Better error tracking (I personally use AppSignal for it’s good Rails integration)
SQLite configuration
Background job recurring jobs
Optimize SQLite batch jobs

This is a Rails stack, using Solid Queue, and SQLite

For some context, I started this app 3 or so months ago and I felt I had nothing to lose by trying a new db. I’ve heard many good things about SQLite and it’s advancements in performance, esp for Rails. So I decided to give it a shot. Otherwise I would use Postgresql. A big factor was not having to manage an other process and because this software has a low amount of users, I felt this could be a good fit. As well as, worst case a migration from sqlite to postgres is fairly simple. So I took a chance.

So far it’s been great but it’s become clear you need to spend a little more time optimizing for sqlite. It’s single writer locking needs to be taken into account, and a lot of AI agents do not. I should note, I am keeping my eyes on Turso, it’s compatible with sqlite but offers multiple writers, which is awesome but it has no rails driver atm.

My SQLite configuration

I’m using rails and I’ll just share my configuration. One important thing is, the busy_timeout and timeout values should be the same.

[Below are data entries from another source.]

/-! ## setWk -/

@[simp] theorem setWk_pending (s : State) (w : Worker) (k : WorkerSt) : (setWk s w k).pending = s.pending := rfl
@[simp] theorem setWk_free (s : State) (w : Worker) (k : WorkerSt) : (setWk s w k).free = s.free := rfl
@[simp] theorem setWk_nReg (s : State) (w : Worker) (k : WorkerSt) : (setWk s w k).nReg = s.nReg := rfl
@[simp] theorem setWk_cfg (s : State) (w : Worker) (k : WorkerSt) : (setWk s w k).cfg = s.cfg := rfl
@[simp] theorem setWk_power (s : State) (w : Worker) (k : WorkerSt) : (setWk s w k).power = s.power := rfl
@[simp] theorem setWk_therm (s : State) (w : Worker) (k : WorkerSt) : (setWk s w k).therm = s.therm := rfl
@[simp] theorem setWk_arb (s : State) (w : Worker) (k : WorkerSt) : (setWk s w k).arb = s.arb := rfl
@[simp] theorem setWk_wheel (s : State) (w : Worker) (k : WorkerSt) : (setWk s w k).wheel = s.wheel := rfl
@[simp] theorem setWk_time (s : State) (w : Worker) (k : WorkerSt) : (setWk s w k).time = s.time := rfl
@[simp] theorem setWk_ticks (s : State) (w : Worker) (k : WorkerSt) : (setWk s w k).ticks = s.ticks := rfl
@[simp] theorem setWk_canLatch (s : State) (w : Worker) (k : WorkerSt) : (setWk s w k).canLatch = s.canLatch := rfl
@[simp] theorem setWk_cores (s : State) (w : Worker) (k : WorkerSt) : (setWk s w k).cores = s.cores := rfl
@[simp] theorem setWk_quantum (s : State) (w : Worker) (k : WorkerSt) : (setWk s w k).quantum = s.quantum := rfl
@[simp] theorem setWk_slots (s : State) (w : Worker) (k : WorkerSt) : (setWk s w k).slots = s.slots := rfl
@[simp] theorem setWk_comb (s : State) (w : Worker) (k : WorkerSt) : (setWk s w k).comb = s.comb := rfl
@[simp] theorem setWk_crypto (s : State) (w : Worker) (k : WorkerSt) : (setWk s w k).crypto = s.crypto := rfl
@[simp] theorem setWk_region (s : State) (w : Worker) (k : WorkerSt) : (setWk s w k).region = s.region := rfl
@[simp] theorem setWk_sweep (s : State) (w : Worker) (k : WorkerSt) : (setWk s w k).sweep = s.sweep := rfl
@[simp] theorem setWk_air (s : State) (w : Worker) (k : WorkerSt) : (setWk s w k).air = s.air := rfl
@[simp] theorem setWk_bank (s : State) (w : Worker) (k : WorkerSt) : (setWk s w k).bank = s.bank := rfl
@[simp] theorem setWk_sever (s : State) (w : Worker) (k : WorkerSt) : (setWk s w k).sever = s.sever := rfl
@[simp] theorem setWk_din (s : State) (w : Worker) (k : WorkerSt) : (setWk s w k).din = s.din := rfl
@[simp] theorem setWk_folio (s : State) (w : Worker) (k : WorkerSt) : (setWk s w k).folio = s.folio := rfl
@[simp] theorem setWk_recd (s : State) (w : Worker) (k : WorkerSt) : (setWk s w k).recd = s.recd := rfl
@[simp] theorem setWk_mem (s : State) (w : Worker) (k : WorkerSt) : (setWk s w k).mem = s.mem := rfl
@[simp] theorem setWk_twin (s : State) (w : Worker) (k : WorkerSt) : (setWk s w k).twin = s.twin := rfl
@[simp] theorem setWk_can (s : State) (w : Worker) (k : WorkerSt) : (setWk s w k).can = s.can := rfl
@[simp] theorem setWk_snaps (s : State) (w : Worker) (k : WorkerSt) : (setWk s w k).snaps = s.snaps := rfl
@[simp] theorem setWk_est (s : State) (w : Worker) (k : WorkerSt) : (setWk s w k).est = s.est := rfl
@[simp] theorem setWk_net (s : State) (w : Worker) (k : WorkerSt) : (setWk s w k).net = s.net := rfl
@[simp] theorem setWk_ident (s : State) (w : Worker) (k : WorkerSt) : (setWk s w k).ident = s.ident := rfl
@[simp] theorem setWk_qp (s : State) (w : Worker) (k : WorkerSt) : (setWk s w k).qp = s.qp := rfl
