-- ==== Sys2Proof/Laws/Memory.lean ====
section
/-! SUPPORT. Byte memory: what reads as before, reads after writes, and that every operation keeps the canonical form. -/
namespace Sys2Proof.Machine

@[simp] theorem memGet_nil (a : Nat) : memGet [] a = 0 := rfl

/-- The form above a bound holds above any smaller bound. -/
theorem memWfFrom_mono (m : Mem) (lo lo' : Nat) (h : lo' ≤ lo) (hm : memWfFrom lo m = true) : memWfFrom lo' m = true := by
  cases m with
  | nil => rfl
  | cons c t =>
    obtain ⟨k, v⟩ := c
    simp only [memWfFrom, Bool.and_eq_true, decide_eq_true_eq] at hm ⊢
    exact ⟨⟨by omega, hm.1.2⟩, hm.2⟩

/-- Below the bound nothing is listed. -/
theorem memGet_below (m : Mem) (lo a : Nat) (hm : memWfFrom lo m = true) (h : a < lo) : memGet m a = 0 := by
  induction m generalizing lo with
  | nil => rfl
  | cons c t ih =>
    obtain ⟨k, v⟩ := c
    simp only [memWfFrom, Bool.and_eq_true, decide_eq_true_eq] at hm
    have hk : k ≠ a := by omega
    simp only [memGet, hk, if_false]
    exact ih (k + 1) hm.2 (by omega)

/-- Putting a byte keeps the form. -/
theorem memSet_wfFrom (m : Mem) (lo a : Nat) (v : Byte) (hm : memWfFrom lo m = true) (ha : lo ≤ a) :
    memWfFrom lo (memSet m a v) = true := by
  induction m generalizing lo with
  | nil =>
    unfold memSet
    split
    · rfl
    · simp only [memWfFrom, Bool.and_eq_true, decide_eq_true_eq, and_true]
      exact ⟨ha, by assumption⟩
  | cons c t ih =>
    obtain ⟨k, x⟩ := c
    simp only [memWfFrom, Bool.and_eq_true, decide_eq_true_eq] at hm
    unfold memSet
    split
    · split
      · simp only [memWfFrom, Bool.and_eq_true, decide_eq_true_eq]
        exact hm
      · simp only [memWfFrom, Bool.and_eq_true, decide_eq_true_eq]
        exact ⟨⟨ha, by assumption⟩, ⟨by omega, hm.1.2⟩, hm.2⟩
    · split
      · split
        · exact memWfFrom_mono t (k + 1) lo (by omega) hm.2
        · simp only [memWfFrom, Bool.and_eq_true, decide_eq_true_eq]
          subst a
          exact ⟨⟨ha, by assumption⟩, hm.2⟩
      · simp only [memWfFrom, Bool.and_eq_true, decide_eq_true_eq]
        exact ⟨hm.1, ih (k + 1) hm.2 (by omega)⟩

theorem memSet_wf (m : Mem) (a : Nat) (v : Byte) (hm : memWf m = true) : memWf (memSet m a v) = true :=
  memSet_wfFrom m 0 a v hm (Nat.zero_le a)

/-- Writing bytes keeps the form. -/
theorem memWrite_wf (b : List Byte) (m : Mem) (a : Nat) (hm : memWf m = true) : memWf (memWrite m a b) = true := by
  induction b generalizing m a with
  | nil => exact hm
  | cons x t ih => exact ih _ _ (memSet_wf m a x hm)

/-- Dropping entries keeps the form. -/
theorem filter_wfFrom (p : Host.Cell → Bool) (m : Mem) (lo : Nat) (hm : memWfFrom lo m = true) :
    memWfFrom lo (m.filter p) = true := by
  induction m generalizing lo with
  | nil => rfl
  | cons c t ih =>
    obtain ⟨k, v⟩ := c
    simp only [memWfFrom, Bool.and_eq_true, decide_eq_true_eq] at hm
    rw [List.filter_cons]
    split
    · simp only [memWfFrom, Bool.and_eq_true, decide_eq_true_eq]
      exact ⟨hm.1, ih (k + 1) hm.2⟩
    · exact memWfFrom_mono _ (k + 1) lo (by omega) (ih (k + 1) hm.2)

/-- Clearing a range keeps the form. -/
theorem memClear_wf (m : Mem) (a n : Nat) (hm : memWf m = true) : memWf (memClear m a n) = true :=
  filter_wfFrom _ m 0 hm

/-- The empty memory is canonical. -/
@[simp] theorem memWf_nil : memWf [] = true := rfl

/-- A byte put is read back, in a canonical memory. -/
theorem memGet_memSet_from (m : Mem) (lo a : Nat) (v : Byte) (hm : memWfFrom lo m = true) (ha : lo ≤ a) : memGet (memSet m a v) a = v := by
  induction m generalizing lo with
  | nil =>
    unfold memSet
    split
    · simp [*]
    · simp [memGet]
  | cons c t ih =>
    obtain ⟨k, x⟩ := c
    simp only [memWfFrom, Bool.and_eq_true, decide_eq_true_eq] at hm
    unfold memSet
    split
    · split
      · have hk : k ≠ a := by omega
        simp only [memGet, hk, if_false]
        rw [memGet_below t (k + 1) a hm.2 (by omega)]
        exact Eq.symm ‹_›
      · simp [memGet]
    · split
      · split
        · rw [memGet_below t (k + 1) a hm.2 (by omega)]
          exact Eq.symm ‹_›
        · simp [memGet]
      · have hk : k ≠ a := by omega
        simp only [memGet, hk, if_false]
        exact ih (k + 1) hm.2 (by omega)

theorem memGet_memSet (m : Mem) (a : Nat) (v : Byte) (hm : memWf m = true) : memGet (memSet m a v) a = v :=
  memGet_memSet_from m 0 a v hm (Nat.zero_le a)

/-- Every other byte reads as before. -/
theorem memGet_memSet_ne (m : Mem) (a b : Nat) (v : Byte) (h : b ≠ a) : memGet (memSet m a v) b = memGet m b := by
  induction m with
  | nil =>
    unfold memSet
    split
    · rfl
    · simp [memGet, h.symm]
  | cons c t ih =>
    obtain ⟨k, x⟩ := c
    unfold memSet
    split
    · split
      · rfl
      · simp [memGet, h.symm]
    · split
      · split
        · have hk : k ≠ b := by omega
          simp [memGet, hk]
        · have hk : k ≠ b := by omega
          simp [memGet, hk, h.symm]
      · simp only [memGet, ih]

/-- Bytes outside a written range read as before. -/
theorem memGet_memWrite_out (b : List Byte) (m : Mem) (a x : Nat) (h : x < a ∨ a + b.length ≤ x) :
    memGet (memWrite m a b) x = memGet m x := by
  induction b generalizing m a with
  | nil => rfl
  | cons y t ih =>
    simp only [List.length_cons] at h
    rw [memWrite, ih _ _ (by omega), memGet_memSet_ne _ _ _ _ (by omega)]

/-- Bytes written are read back. -/
theorem memGet_memWrite_in (b : List Byte) (m : Mem) (a i : Nat) (hm : memWf m = true) (h : i < b.length) :
    memGet (memWrite m a b) (a + i) = b[i] := by
  induction b generalizing m a i with
  | nil => simp at h
  | cons y t ih =>
    cases i with
    | zero =>
      rw [memWrite, memGet_memWrite_out t _ _ _ (by omega)]
      exact memGet_memSet m a y hm
    | succ j =>
      have e : a + (j + 1) = a + 1 + j := by omega
      rw [memWrite, e, ih _ _ _ (memSet_wf m a y hm) (by simpa using h)]
      simp

/-- A cleared range reads zero, and the rest as before. -/
theorem memGet_memClear (m : Mem) (a n x : Nat) : memGet (memClear m a n) x = if a ≤ x ∧ x < a + n then 0 else memGet m x := by
  induction m with
  | nil => simp [memClear]
  | cons c t ih =>
    obtain ⟨k, v⟩ := c
    unfold memClear at ih ⊢
    rw [List.filter_cons]
    by_cases hx : k = x
    · subst hx
      by_cases hr : a ≤ k ∧ k < a + n
      · have hp : (decide (k < a) || decide (a + n ≤ k)) = false := by simp; omega
        simp [hp, ih, hr]
      · have hp : (decide (k < a) || decide (a + n ≤ k)) = true := by simp; omega
        simp [hp, memGet, hr]
    · split <;> simp [memGet, hx, ih]

end Sys2Proof.Machine
end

If you’re getting a lot of random lock exceptions trying making them the same value.

Other notes:

wal should be on.
the other custom values were suggested additions, cannot confirm if they help.

For testing:

busy_timeout is higher to help with rails test parallel testing
other values are for quicker db writing, which does help

default_pragmas: &default_pragmas
  journal_mode: wal
  synchronous: normal
  temp_store: memory
  mmap_size: 134217728
  cache_size: -20000
  busy_timeout: 5000
  wal_autocheckpoint: 10000

default: &default
  adapter: sqlite3
  max_connections: <%= ENV.fetch("RAILS_MAX_THREADS") { 5 } %>
  timeout: 5000
  pragmas:
    <<: *default_pragmas

development:
  primary:
    <<: *default
    database: storage/development.sqlite3
  queue:
    <<: *default
    database: storage/development_queue.sqlite3
    migrations_paths: db/queue_migrate
  cable:
    <<: *default
    database: storage/development_cable.sqlite3
    migrations_paths: db/cable_migrate

# Warning: The database defined as "test" will be erased and
# re-generated from your development database when you run "rake".
# Do not set this db to the same as development or production.
test:
  <<: *default
  database: storage/test<%= ENV['TEST_ENV_NUMBER'] || ENV['TEST_WORKER_ID'] || '' %>.sqlite3
  timeout: 20000
  pragmas:
    <<: *default_pragmas
    mmap_size: 268435456
    synchronous: "OFF"
    busy_timeout: 20000
    wal_autocheckpoint: 0

# Store production database in the storage/ directory, which by default
# is mounted as a persistent Docker volume in config/deploy.yml.
production:
  primary:
    <<: *default
    database: storage/production.sqlite3
  cache:
    <<: *default
    database: storage/production_cache.sqlite3
    migrations_paths: db/cache_migrate
  queue:
    <<: *default
    database: storage/production_queue.sqlite3
    migrations_paths: db/queue_migrate
  cable:
    <<: *default
    database: storage/production_cable.sqlite3
    migrations_paths: db/cable_migrate

SQLite misconfiguration in deploy.yml

I’m using Kamal for deployments, which is very simple and I recommend it. But recently I found out one reason why db locks kept happening in my background jobs. I accidently added an env var for SOLID_QUEUE_IN_PUMA. This caused solid queue to run twice, once in my web container and once in my job container.

deploy.yml:

env:
  secret:
    - RAILS_MASTER_KEY
    - LITESTREAM_ACCESS_KEY_ID
    - LITESTREAM_SECRET_ACCESS_KEY
  clear:
    RAILS_ENV: production
    RAILS_LOG_LEVEL: info
    SOLID_QUEUE_IN_PUMA: false # this actually activates it

After months I figured out what happened.

puma.rb:

# Run the Solid Queue supervisor inside of Puma for single-server deployments.
plugin :solid_queue if ENV["SOLID_QUEUE_IN_PUMA"]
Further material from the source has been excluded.